As regards Mr Khusnutdinov’s argument that the allegedly excessive length of the proceedings had
resulted in a de facto determination of the case, the Court noted, firstly, that the applicant had
chosen to apply to a Russian court despite the fact that X lived with her grandparents in Uzbekistan,
while he himself lived in the USA. That choice had inevitably affected the length of the proceedings,
making it necessary to adapt the hearing schedule to enable the parties to travel from Uzbekistan
and the USA to Moscow where the hearings were to be held and, most importantly, to send
international requests for assistance to the Uzbek authorities to help establish the facts. Even if
there had been some delays in the proceedings which were attributable to Russian authorities, the
domestic courts overall appeared to have dealt with the proceedings with the requisite diligence.

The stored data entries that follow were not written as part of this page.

/-- States and operands that meet the hypotheses of UplinksAndAlerts, clauses 10 to 13. -/
theorem test_UplinksAndAlerts_3 :
    (∃ (u : Nat) (a b c : Bool) (s : State), s.netState u = 0) ∧
    (∃ (p : Path) (v : Word) (s : State), s.regOpen p .FABRIC = true ∧ 0x80 ≤ v.toNat % 256) ∧
    (∃ (p : Path) (v : Word) (s : State), s.regOpen p .FABRIC = true ∧ 0x80 ≤ v.toNat % 256) ∧
    (∃ (p : Path) (v : Word) (s : State), s.regOpen p .FABRIC = false ∨ v.toNat % 256 < 0x80) ∧
    (∃ (p : Path) (v : Word) (s : State), s.regOpen p .FABRIC = false ∨ v.toNat % 256 < 0x80) ∧
    (∃ (p : Path) (v : Word) (s : State), s.regOpen p .FABRIC = true ∧ v.toNat % 2 = 1 ∧ ((s.net.alerts = [] ∨ s.alertPath ≠ 3)) ∧ s.rdB
      .ALERT_STATUS 0 11 = false) :=
  ⟨⟨0, true, true, true, State.reset, by decide +kernel⟩,
  ⟨.pcie, 0xFFFFFF80, (ns [] (fun x => x) []), by decide +kernel⟩,
  ⟨.netctl, 0x80, (ns [] (fun x => x) [(.ALERT_SEQ,0,0xFFFFFFFF),(.ALERT_PORT,0,9)]), by decide +kernel⟩,
  ⟨.pcie, 0x7F, (ns [] (fun x => x) []), by decide +kernel⟩,
  ⟨.debug, 0x80, closed, by decide +kernel⟩,
  ⟨.pcie, 1, (ns [] (fun x => x) [(.ALERT_STATUS,0,0x400)]), by decide +kernel⟩⟩

/-- States and operands that meet the hypotheses of UplinksAndAlerts, clauses 13 to 16. -/
theorem test_UplinksAndAlerts_4 :
    (∃ (p : Path) (v : Word) (s : State), s.regOpen p .FABRIC = true ∧ v.toNat % 2 = 1 ∧ ((s.net.alerts = [] ∨ s.alertPath ≠ 3)) ∧ s.rdB
      .ALERT_STATUS 0 11 = false) ∧
    (∃ (p : Path) (v : Word) (s : State), s.regOpen p .FABRIC = false ∨ v.toNat % 2 = 0 ∨ (s.net.alerts ≠ [] ∧ s.alertPath = 3) ∨ s.rdB
      .ALERT_STATUS 0 11 = true) ∧
    (∃ (p : Path) (v : Word) (s : State), s.regOpen p .FABRIC = false ∨ v.toNat % 2 = 0 ∨ (s.net.alerts ≠ [] ∧ s.alertPath = 3) ∨ s.rdB
      .ALERT_STATUS 0 11 = true) ∧
    (∃ (s : State), s.domUp .TIME = true) ∧
    (∃ (s : State), s.domUp .TIME = true) ∧
    (∃ (s : State), s.domUp .TIME = false) :=
  ⟨⟨.pcie, 0xFFFFFFFF, (ns [] (fun x => { x with alerts := [al 1] }) [(.ALERT_STATUS,0,0x401),(.ALERT_PORT,0,9)]), by decide +kernel⟩,
  ⟨.pcie, 0, (ns [] (fun x => x) [(.ALERT_STATUS,0,0x400)]), by decide +kernel⟩,
  ⟨.pcie, 1, (ns [] (fun x => { x with alerts := [al 1] }) [(.ALERT_STATUS,0,0x400)]), by decide +kernel⟩,
  ⟨(ns [] (fun x => x) [(.ALERT_PORT,0,9),(.ALERT_CTRL,0,0)]), by decide +kernel⟩,
  ⟨State.reset, by decide +kernel⟩,
  ⟨{ State.reset with power := { State.reset.power with clock := true } }, by decide +kernel⟩⟩

/-- States and operands that meet the hypotheses of UplinksSendByGroup, clauses 1 to 4. -/
theorem test_UplinksSendByGroup_1 :
    (∃ (u : Nat) (s : State), (s.uplink u).tx.isSome = true ∧ s.netUp u = true) ∧
    (∃ (u : Nat) (s : State), (s.uplink u).tx.isSome = true ∧ s.netUp u = true) ∧
    (∃ (u : Nat) (s : State), (s.uplink u).tx = none) ∧
    (∃ (f k : Nat) (e g : Elem) (i : FlowItem) (s : State), s.flowElem f = some e ∧ (s.flow f).now = some i ∧ s.routeItem e i = .flow k ∧
      s.flowElem k = some g ∧ g.id < 2048 ∧ s.flowWaits g = false) ∧
    (∃ (f k : Nat) (e g : Elem) (i : FlowItem) (s : State), s.flowElem f = some e ∧ (s.flow f).now = some i ∧ s.routeItem e i = .flow k ∧
      s.flowElem k = some g ∧ g.id < 2048 ∧ s.flowWaits g = false) ∧
    (∃ (f k : Nat) (e g : Elem) (i : FlowItem) (s : State), s.flowElem f = some e ∧ (s.flow f).now = some i ∧ s.routeItem e i = .flow k ∧
      s.flowElem k = some g ∧ s.flowWaits g = true) :=
  ⟨⟨0, (ns [] (fun x =>
    { x with up := [(0,{ egress := [ef 4 0 6 0xFFFF, ef 2 0 6 0xFFFF, ef 3 3 1 6], tx := some (ef 4 0 6 0xFFFF), txEnds := 50 })], alerts := [al 1, al 2] })
    [(.ALERT_PORT,0,9),(.ALERT_CTRL,0,0)]), by decide +kernel⟩,
  ⟨0, (ns [] (fun x => { x with up := [(0,{ egress := [], tx := some (ef 4 0 6 0xFFFF), txEnds := 50 })] }) []), by decide +kernel⟩,
  ⟨0, (ns [] (fun x => x) []), by decide +kernel⟩,
  ⟨6, 6, (fl 3 0 2 100000), (fl 3 0 2 100000), (fitm 2000 0 none), (ns [fl 3 0 2 100000] (fun x =>
    { x with up := [(0,{ tx := some (ef 4 0 6 0xFFFF) })], flows := [(6,{ items := (fitm 2000 0 none) :: [], seq := 0xFFFFFFFF })] })
    [(.BAR_TICK,0,1000)]), by decide +kernel⟩,
  ⟨6, 6, (fl 4 0 2 100), (fl 4 0 2 100), (fitm 2000 0 none), (ns [fl 4 0 2 100] (fun x =>
    { x with up := [(0,{ tx := some (ef 4 0 6 0xFFFF) })], flows := [(6,{ items := [fitm 2000 0 none], charged := 100 })] })
    [(.BAR_TICK,0,1000)]), by decide +kernel⟩,
  ⟨6, 6, (fl 3 0 2 100), (fl 3 0 2 100), (fitm 9 3 (some 6)), (ns [fl 3 0 2 100] (fun x =>
    { x with up := [(0,{ egress := [ef 3 3 1 6], tx := some (ef 4 0 6 0xFFFF) })], flows := [(6,{ items := [fitm 9 3 (some 6), fitm 4 0 none] })] })
    []), by decide +kernel⟩⟩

The Court observed further that Mr Khusnutdinov had remained passive during the first year and a
half after his separation from X. He had visited her only once during all that time, in January 2010.
He also had not applied to the competent Uzbek authorities, although that course of action seemed
to be the most logical one, given that X was in Uzbekistan. Apart from lodging several complaints
with the Russian consular authorities, he had not taken any meaningful action to recover his
daughter during the first year and a half of their separation. He therefore placed the task on the
Russian consular authorities, instead of being proactive himself. Furthermore, as early as in October
2009, that is almost a year before Mr Khusnutdinov´s application to a Russian court, X had begun to
say that she would prefer to remain living with the grandparents. The Court was therefore not
convinced that the alleged delays in the domestic proceedings had resulted in the de facto
determination of the case, as X’s opinion had apparently already been formed by the time those
proceedings had begun.
Accordingly, the domestic courts’ decision to follow X’s wishes and to refuse her forcible and
immediate return to Mr Khusnutdinov could be taken to have been made in the interests of the
child, having regard to the length of the girl’s stay with the grandparents, her attachment to them
and her feeling that their home was her own.
The Court observed that the applicants had been able to avail themselves of a remedy under the
national law. The fact that their application had been rejected did not indicate, as such, that the
remedy in question was ineffective. Regarding the allegedly excessive length of the proceedings, it
found that the domestic courts had dealt with the proceedings with the requisite diligence. This
complaint was manifestly ill-founded and had to be rejected accordingly.
Judge Schukking expressed a concurring opinion. Judges Keller and Pastor Vilanova expressed a joint
dissenting opinion. These opinions are annexed to the judgment(echrcaselaw.com editing).